Frequent traveler Robert Justice said he knows he's on his own for food. About 
half his on-the-go meals are handfuls of peanuts chased with energy bars; he 
also hunts down vegetarian wrap sandwiches. In Atlanta, he seeks out a 
restaurant with spicy Indian food and stir-fry that's so good he specifically 
routes some trips to eat there.

''The best part is that I get on the plane and I unwrap my little container 
with curry and chicken and rice and maybe some stir fry, and everybody else is 
stuck with some god-awful pocket sandwich,'' said Justice, reached on his 
mobile phone. The engineering manager for Cisco Systems lives in the Dallas 
area, but spent part of 40 of the past 50 weeks traveling.

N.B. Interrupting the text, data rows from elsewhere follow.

/-- R5, R7, R8, R11: a sample instant: a level is recognized exactly when the sample agrees with the last one and both
differ from the recognized level; the sample becomes the last one; a flag is set by a selected edge and never cleared;
the settings stay; the power state is what the lines then give. Memories, pool, units and loader are untouched.
R9, R12: a sample instant that changes no power state and sets the notifying flags of one node only queues that
node's LINE EVENT with the set of those lines, and nothing else but the lines changes.
R12, R20, R26, R36, R56, R127, R168: a node's entry into OFF alone: its POWER STATE notice, its POWER_OFF mark, the
confirmed HARD OFF in HOLDING of a host done with its line released, a watch that no longer agrees answered CHANGED,
the transmit FIFO emptied and counted, the port's command ended ABORTED with attention set, a WATCHING or COMPLETE
supervisor IDLE with a BOOT PROGRESS. R12, R23, R160: an entry into ON alone: notice, POWER_ON mark, the confirmed
POWER ON in WAITING_ON of a host done, the watch likewise, and the supervisor armed. The blocks hear in R12's order
(log 8); the watch's timeout stands in its reply (log 23). -/
def Obligations.SampleInstantDebouncesAndReports : Prop :=
  (∀ (pins : BitVec 24) (s : State), s.phase = .running → ∃ t, exec (.sampleInstant pins) s = .next t
    ∧ (∀ (n : Node) (l : LineId),
        (t.line n l).last = pinLevel pins n l
        ∧ (t.line n l).level = (if pinLevel pins n l = (s.line n l).last ∧ pinLevel pins n l ≠ (s.line n l).level
            then pinLevel pins n l else (s.line n l).level)
        ∧ ((t.line n l).flag = true ↔ (s.line n l).flag = true
            ∨ (t.line n l).level ≠ (s.line n l).level ∧ (s.line n l).sense.selects (t.line n l).level = true)
        ∧ (t.line n l).settings = (s.line n l).settings)
    ∧ (∀ n : Node, t.powerState n = powerOf (t.lines.line.get n))
    ∧ t.lines.samplePeriod = s.lines.samplePeriod ∧ t.ram = s.ram ∧ t.pool = s.pool ∧ t.units = s.units
    ∧ t.loader = s.loader ∧ t.phase = s.phase)
  ∧ (∀ (pins : BitVec 24) (n : Node) (lines : Per4 (Per6 Line)) (set_ : Per6 Bool) (s : State), s.phase = .running →
    (∀ (m : Node) (l : LineId), (lines.get m).get l = (s.line m l).afterSample (pinLevel pins m l)) →
    (∀ m : Node, powerOf (lines.get m) = s.powerState m) →
    (∀ (m : Node) (l : LineId), m ≠ n → ((lines.get m).get l).notify = true → ((lines.get m).get l).flag = true →
      (s.line m l).flag = true) →
    (∀ l : LineId, set_.get l
      = (((lines.get n).get l).notify && ((lines.get n).get l).flag && !(s.line n l).flag)) →
    (∃ l : LineId, set_.get l = true) →
    exec (.sampleInstant pins) s = .next { s with
      lines := { s.lines with line := lines, sinceSample := 0 }
      link := s.link.addNotice (.lineEvent n set_) })
  ∧ (∀ (pins : BitVec 24) (n : Node) (p : PowerState) (lines : Per4 (Per6 Line)) (power : Per4 PowerState)
    (acted watched : Link) (c : Console) (q : Port) (v : Supervisor) (s : State), s.phase = .running →
    (∀ (m : Node) (l : LineId), (lines.get m).get l = (s.line m l).afterSample (pinLevel pins m l)) →
    (∀ (m : Node) (l : LineId), ((lines.get m).get l).notify = true → ((lines.get m).get l).flag = true →
      (s.line m l).flag = true) →
    (∀ m : Node, powerOf (lines.get m) = power.get m) → (∀ m : Node, m ≠ n → power.get m = s.powerState m) →
    power.get n = p → s.powerState n ≠ p → (∀ a : Action, s.action n = some a → ∃ (tag : Tag) (l : LineId),
      a.originator = .host tag ∧ a.confirmed = true ∧ a.lostConfirmation = false ∧ s.power.slot.get n = none
        ∧ (p = .off ∧ a.kind = .hardOff ∧ a.state = .holding ∧ a.held = some l
          ∨ p = .on ∧ a.kind = .powerOn ∧ a.state = .waitingOn ∧ a.held = none)) →
    acted = (match s.action n with
      | some a => (s.link.addNotice (.powerState n p)).addReply (replyTo
          (match a.originator with | .host tag => tag | .supervisor => 0#16) 0x20#8 .done
          (be8 n.val ++ be8 (if a.escalated then 1 else actionKindCode a.kind) ++ [flagByte a.escalated]
            ++ be8 (powerCode p)))
      | none => s.link.addNotice (.powerState n p)) →
    watched = (match s.power.watch with
      | some w => if ∀ m : Node, (w.expected.get m).accepts (power.get m) = true then acted
          else acted.addReply (replyTo w.tag 0x22#8 .changed
            ((power.toList.map fun x => BitVec.ofNat 8 (powerCode x)) ++ be16 w.timeout))
      | none => acted) →
    c = s.consoles.get n → q = port s n → v = s.supervisor n →
    (p = .off → (∀ running : Bool, v.state ≠ .recovering running) →
      exec (.sampleInstant pins) s = .next { s with
        lines := { s.lines with
          line := (match (s.action n).bind fun a => a.held with
            | some l => lines.modify n fun ls => ls.modify l fun x => { x with owner := .none, driven := false }
            | none => lines)
          power := power
          sinceSample := 0 }
        power := { s.power with
          action := s.power.action.set n none
          watch := (match s.power.watch with
            | some w => if ∀ m : Node, (w.expected.get m).accepts (power.get m) = true then some w else none
            | none => none) }
        consoles := s.consoles.set n
          { c.addMark .powerOff with dropped := c.dropped + BitVec.ofNat 32 c.fifo.length, fifo := [] }
        ports := s.ports.set n (match q.active with
          | some a => { endedPort q a .aborted with attention := true, sequential := none }
          | none => { q with attention := true, sequential := none, idleTimer := none })
        cache := { s.cache with
          entryWait := if q.active = none then s.cache.entryWait else s.cache.entryWait.filter fun m => m != n }
        boot := { s.boot with
          supervisor := if v.state = .idle ∨ v.state = .halted then s.boot.supervisor
            else s.boot.supervisor.set n { v with state := .idle, deadline := none } }
        link := if v.state = .idle ∨ v.state = .halted then watched
          else watched.addNotice (.bootProgress n .idle v.attempts v.fallback) })
    ∧ (p = .on → v.state ≠ .recovering false →
      exec (.sampleInstant pins) s = .next { s with
        lines := { s.lines with line := lines, power := power, sinceSample := 0 }
        power := { s.power with
          action := s.power.action.set n none
          watch := (match s.power.watch with
            | some w => if ∀ m : Node, (w.expected.get m).accepts (power.get m) = true then some w else none
            | none => none) }
        consoles := s.consoles.set n (c.addMark .powerOn)
        boot := { s.boot with
          supervisor := s.boot.supervisor.set n { v with
            state := .watching 0
            deadline := if (s.boot.policy.get n).deadlines.l0 = 0 then none
              else some ((s.boot.policy.get n).deadlines.l0 * 1000) }
          partials := s.boot.partials.set n (Vector.replicate 16 0) }
        link := watched.addNotice (.bootProgress n (.watching 0) v.attempts v.fallback) }))

/-! ## Power actions (02) -/

/-- R19: POWER TIMINGS sets each timing to its value clamped into its range, 0 keeping it; a running action keeps its
own copy; the reply carries the timings, the action and the pending slot; nothing else changes. The fields of the
reply stand as log 11 reads R199, the pending recovery's code is log 32's. -/
def Obligations.PowerTimingsClampedAndKept : Prop :=
  ∀ (n : Node) (tag : Tag) (b a0 a1 b0 b1 c0 c1 d0 d1 e0 e1 f0 f1 g0 g1 : Byte) (x : Timings) (s : State),
    RequestReady s → b.toNat = n.val →
    x = { press := if u16 a0 a1 = 0 then (s.power.timings.get n).press else max 20 (min 5000 (u16 a0 a1))
          on := if u16 b0 b1 = 0 then (s.power.timings.get n).on else max 1 (min 120 (u16 b0 b1))
          soft := if u16 c0 c1 = 0 then (s.power.timings.get n).soft else max 1 (min 600 (u16 c0 c1))
          hold := if u16 d0 d1 = 0 then (s.power.timings.get n).hold else max 1 (min 30 (u16 d0 d1))
          rest := if u16 e0 e1 = 0 then (s.power.timings.get n).rest else max 1 (min 60 (u16 e0 e1))
          reset := if u16 f0 f1 = 0 then (s.power.timings.get n).reset else max 10 (min 5000 (u16 f0 f1))
          diag := if u16 g0 g1 = 0 then (s.power.timings.get n).diag else max 10 (min 5000 (u16 g0 g1)) } →
    exec (.powerTimings tag [b, a0, a1, b0, b1, c0, c1, d0, d1, e0, e1, f0, f1, g0, g1]) s = .next (answered
      { s with power := { s.power with timings := s.power.timings.set n x } }
      (replyTo tag 0x21#8 .done (timingsBytes x ++ optional 4 ((s.action n).map actionReport)
        ++ optional 1 ((s.power.slot.get n).map fun k => be8 (recoveryCode k)))))

/-- R21, R31: a POWER ACTION without the line its kind needs, a RESET or DIAG of a node that is OFF, a kind that stands
already, and a kind that neither starts nor preempts are answered at once, in that order, and change nothing (behind one taken ahead of a due recovery, that recovery starts: log 40 and
TimersCompleteHostActionsAndArm). -/
def Obligations.PowerActionChecksInOrder : Prop :=
  ∀ (n : Node) (k : ActionKind) (tag : Tag) (b kb options : Byte) (ahead : Bool) (s : State), RequestReady s →
    b.toNat = n.val → kb.toNat = actionKindCode k →
    (ahead = true → s.action n = none → s.power.slot.get n = none) →
    ((∀ l : LineId, (s.line n l).role ≠ firstRole k) →
      exec (.powerAction tag ⟨[b, kb, options], ahead⟩) s
        = .next (answered s (replyTo tag 0x20#8 .noLine (powerActionDetails s n k false))))
    ∧ ((∃ l : LineId, (s.line n l).role = firstRole k) → (k = .reset ∨ k = .diag) → s.powerState n = .off →
      exec (.powerAction tag ⟨[b, kb, options], ahead⟩) s
        = .next (answered s (replyTo tag 0x20#8 .nodeOff (powerActionDetails s n k false))))
    ∧ ((∃ l : LineId, (s.line n l).role = firstRole k) →
      (k = .powerOn ∧ s.powerState n = .on ∨ (k = .softOff ∨ k = .hardOff) ∧ s.powerState n = .off) →
      exec (.powerAction tag ⟨[b, kb, options], ahead⟩) s
        = .next (answered s (replyTo tag 0x20#8 .already (powerActionDetails s n k false))))
    ∧ (∀ a : Action, (∃ l : LineId, (s.line n l).role = firstRole k) →
      ((k = .reset ∨ k = .diag) → s.powerState n ≠ .off) → (k = .powerOn → s.powerState n ≠ .on) →
      ((k = .softOff ∨ k = .hardOff) → s.powerState n ≠ .off) → s.action n = some a →
      (a.kind = .hardOff ∨ a.kind = .cycle ∨ (k ≠ .hardOff ∧ k ≠ .cycle)) →
      exec (.powerAction tag ⟨[b, kb, options], ahead⟩) s
        = .next (answered s (replyTo tag 0x20#8 .busy (powerActionDetails s n k false))))

/-- R18, R19, R21 to R24, R26 to R29: on an IDLE node with the needed line unowned and no pending recovery, each kind
starts: its record is filled, its line is owned by the action and ACTIVE (a confirmed CYCLE of a node that is OFF rests
instead), no reply is queued, a RESET puts its mark at the live offset, and nothing else changes, except that SOFT OFF
and HARD OFF release the node's BOOT_SELECT (R169). R30, R33: one taken before step 5 finds the node IDLE with its
recovery in the slot: a DIAG starts and leaves the recovery there, a RESET starts and cancels it (log 40). -/
def Obligations.PowerActionStartsItsFirstPhase : Prop :=
  (∀ (n : Node) (k : ActionKind) (l : LineId) (st : ActionState) (tag : Tag) (b kb options : Byte) (ahead : Bool)
    (a : Action) (started marked : State) (s : State), RequestReady s → b.toNat = n.val → kb.toNat = actionKindCode k →
    lineOf s n (firstRole k) = some l → (s.line n l).owner = .none → s.action n = none → s.power.slot.get n = none →
    ((k = .reset ∨ k = .diag) → s.powerState n ≠ .off) → (k = .powerOn → s.powerState n ≠ .on) →
    ((k = .softOff ∨ k = .hardOff) → s.powerState n ≠ .off) →
    st = (match k with
      | .powerOn | .softOff => .pressing
      | .hardOff => .holding
      | .cycle => if s.powerState n = .off then .resting else .holding
      | .reset => .resetPulse
      | .diag => .diagPulse) →
    a = { kind := k, originator := .host tag, state := st, confirmed := s.powerState n != .unknown,
          lostConfirmation := false, escalate := options.getLsbD 0 && k == .softOff, escalated := false,
          timer := phaseTimer (s.power.timings.get n) st, timings := s.power.timings.get n,
          held := if st = .resting then none else some l } →
    started = { s with
      power := { s.power with action := s.power.action.set n (some a) }
      lines := if st = .resting then s.lines else
        { s.lines with
          line := s.lines.line.modify n fun ls =>
            ls.modify l fun x => { x with owner := .action n, driven := true } }
      link := { s.link with receiver := none } } →
    marked = (if k = .reset then
      { started with consoles := s.consoles.modify n (Console.addMark .resetPulse) } else started) →
    exec (.powerAction tag ⟨[b, kb, options], ahead⟩) s
      = .next (if k = .softOff ∨ k = .hardOff then releaseBootSelect n marked else marked))
  ∧ (∀ (n : Node) (k : ActionKind) (st : ActionState) (l : LineId) (rk : RecoveryKind) (tag : Tag) (b kb options : Byte)
    (v : Supervisor) (started s : State), RequestReady s → b.toNat = n.val → kb.toNat = actionKindCode k →
    lineOf s n (firstRole k) = some l → (s.line n l).owner = .none → s.action n = none →
    s.power.slot.get n = some rk → s.powerState n ≠ .off → v = s.supervisor n → v.state = .recovering false →
    started = { s with
      lines := { s.lines with
        line := s.lines.line.modify n fun ls => ls.modify l fun x => { x with owner := .action n, driven := true } }
      power := { s.power with
        action := s.power.action.set n (some
          { kind := k, originator := .host tag, state := st, confirmed := s.powerState n != .unknown,
            lostConfirmation := false, escalate := false, escalated := false,
            timer := phaseTimer (s.power.timings.get n) st, timings := s.power.timings.get n, held := some l }) }
      link := { s.link with receiver := none } } →
    (k = .diag → st = .diagPulse → exec (.powerAction tag ⟨[b, kb, options], true⟩) s = .next started)
    ∧ (k = .reset → st = .resetPulse → exec (.powerAction tag ⟨[b, kb, options], true⟩) s = .next { started with
        consoles := s.consoles.modify n (Console.addMark .resetPulse)
        power := { started.power with slot := s.power.slot.set n none }
        boot := { s.boot with supervisor := s.boot.supervisor.set n { v with state := .idle, deadline := none } }
        link := started.link.addNotice (.recovery n (.cancelled .reset) (some rk) v.attempts v.lastFailure v.fallback) }))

Justice said D/FW isn't one of his top picks for good eats. It's one of the 
only places where he often eats at McDonald's. But his least favorite airports, 
as far as cuisine goes, are Philadelphia and San Jose, Calif., neither of which 
were rated by the committee's study.

''They're just awful,'' he said.

The committee's study has its own critics. The Center for Consumer Freedom, a 
Washington-based group sponsored by restaurants and food companies, said the 
physicians committee was a front for animal rights advocates who don't want 
people to eat meat.

The committee's study advocated passengers choose nondairy vegetarian options, 
and its literature says it opposes unethical human experiments and promotes 
alternatives to animal research.

Some travel observers were also dubious about the study's background. ''They 
should leave our airport food alone,'' said Terry Trippler, a travel advocate 
for Cheapseats.com who works and lives in Minneapolis. He admits to being lured 
by the scent of Cinnabon buns when he travels through his home airport, 
Minneapolis-St. Paul International, which finished last out of the top 15 for 
healthy restaurants.

Airports have improved their healthy offerings in the three years the group has 
studied menus around the country, Turner-McGrievy said. With obesity concerns 
on the rise, airport food vendors are responding with more salads and 
heart-healthy fare.

''All the franchises I deal with are looking to get fat out of their menus,'' 
said Gilbert Aranza, president of Star Concessions Ltd., which operates 
restaurants in Dallas and Fort Worth. ``There's incredible sensitivity to 
tailor menus to people's eating habits.''

Aranza's approach to selling food is a modified golf cart in D/FW's Terminal C 
that sells items from the Corner Bakery food chain. ''Almost all of what we're 
selling there are salads and sandwiches,'' he said, and sales are strong.

D/FW officials don't intend to focus on attracting more health-conscious 
eateries to the airport, Gleason said. A new international terminal opens in 
2005, and it will feature some fancier restaurants because passengers have 
longer layovers.

''The only complaint I've gotten about our restaurants here in eight years was 
that a man couldn't find a place for ice cream one day,'' he said.